Matrix multiplication fails (Tesla C2070, CUBLAS, Linux SLES 11sp1)

Hi, I was using Tesla GPU for linear algebra half a year ago and it worked fine. Recently I began using GPU and my application fails. For example, square matrix multiplication fails if a matrix size exceeds 1000x1000. It works fine for small matrices.

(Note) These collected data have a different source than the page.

/-- The last error's fields in the order of CANAL_ERR_LAST. -/
def CanalErr.fields (e : CanalErr) : List Nat := [e.router, e.port, e.slot, e.kind, e.lockage]

/-- CMD_CANAL_STATUS (R79). -/
def execCmdCanalStatus (c : Cmd) (s : State) : Host.Outcome State Fault Refusal :=
  onDev (query c { i3c := true } fun d =>
    let k := d.canal
    ok ([k.program, maskOf k.resident, k.lockage, if k.aligned then k.f else 0, if k.aligned then k.fc else 0, k.n, k.cause,
      k.crcCount, k.misrouteCount, k.slipCount] ++ k.last.fields)) s

/-- CMD_CANAL_READ_ENTRY (R79): the overlay is applied for the running program's active bank. -/
def execCmdCanalReadEntry (c : Cmd) (program bank router slot : Nat) (s : State) : Host.Outcome State Fault Refusal :=
  onDev (query c {} fun d =>
    if !d.canal.resident.contains program || decide (2 ≤ bank ∨ 30 ≤ router ∨ 1024 ≤ slot) then fail .invalid
    else
      let e := if bank = 1 then tget idleEntry d.canal.shadow (bankIndex router program slot)
        else if program = d.program then activeEntry d router program slot
        else tget idleEntry d.canal.active (bankIndex router program slot)
      { status := .ok, result := leBytes 64 e.toNat }) s

/-- The group size of the manifest in force; 1 without one. -/
def Dev.groupSize (d : Dev) : Nat := match d.manifest.active with | some m => m.groupSize | none => 1

/-- step_lockages of the manifest in force; 0 without one. -/
def Dev.stepLockages (d : Dev) : Nat := match d.manifest.active with | some m => m.stepLockages | none => 0

/-- CMD_CANAL_SWITCH (R79): a switch at the next step-start lockage. -/
def execCmdCanalSwitch (c : Cmd) (program : Nat) (s : State) : Host.Outcome State Fault Refusal :=
  onDev (mailbox c { block := some 3 } fun d =>
    if 1 < d.groupSize then (fail .notPermitted, d)
    else if !d.canal.resident.contains program then (fail .invalid, d)
    else (ok [], d.modCanal fun k => { k with switchDue := some program })) s

/-- CMD_CANAL_CLEAR_COUNTS (R79): clears CANAL_ERR_COUNT. -/
def execCmdCanalClearCounts (c : Cmd) (s : State) : Host.Outcome State Fault Refusal :=
  onDev (mailbox c { block := some 3 } fun d =>
    (ok [], d.modCanal fun k => { k with crcCount := 0, misrouteCount := 0, slipCount := 0 })) s

end Sys2Proof.Machine
end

Details: to find the root cause of the issue, I downloaded this sample:

changed matrices size to be 320x320 or 1920x1920

In the first case it works, in the latter case it fails wit hthis message:
Failed to synchronize on the stop event (error code unknown error)!

I checked, there is no error before cudaEventRecord(stop, NULL) call.

More details:
Linux core 2.6.32.24-0.2 SUSE Linux Enterprise Server 11 (x86_64) SP1
GPU Tesla C2070 (S/N: 0322211066837)
NVRM version: NVIDIA UNIX x86_64 Kernel Module 310.32 Mon Jan 14 14:41:13 PST 2013
GCC version: gcc version 4.3.4 [gcc-4_3-branch revision 152973] (SUSE Linux)
nvcc: NVIDIA (R) Cuda compiler driver
Copyright (c) 2005-2011 NVIDIA Corporation
Built on Thu_May_12_11:09:45_PDT_2011
Cuda compilation tools, release 4.0, V0.2.1221

Any help will be greatly appreciated!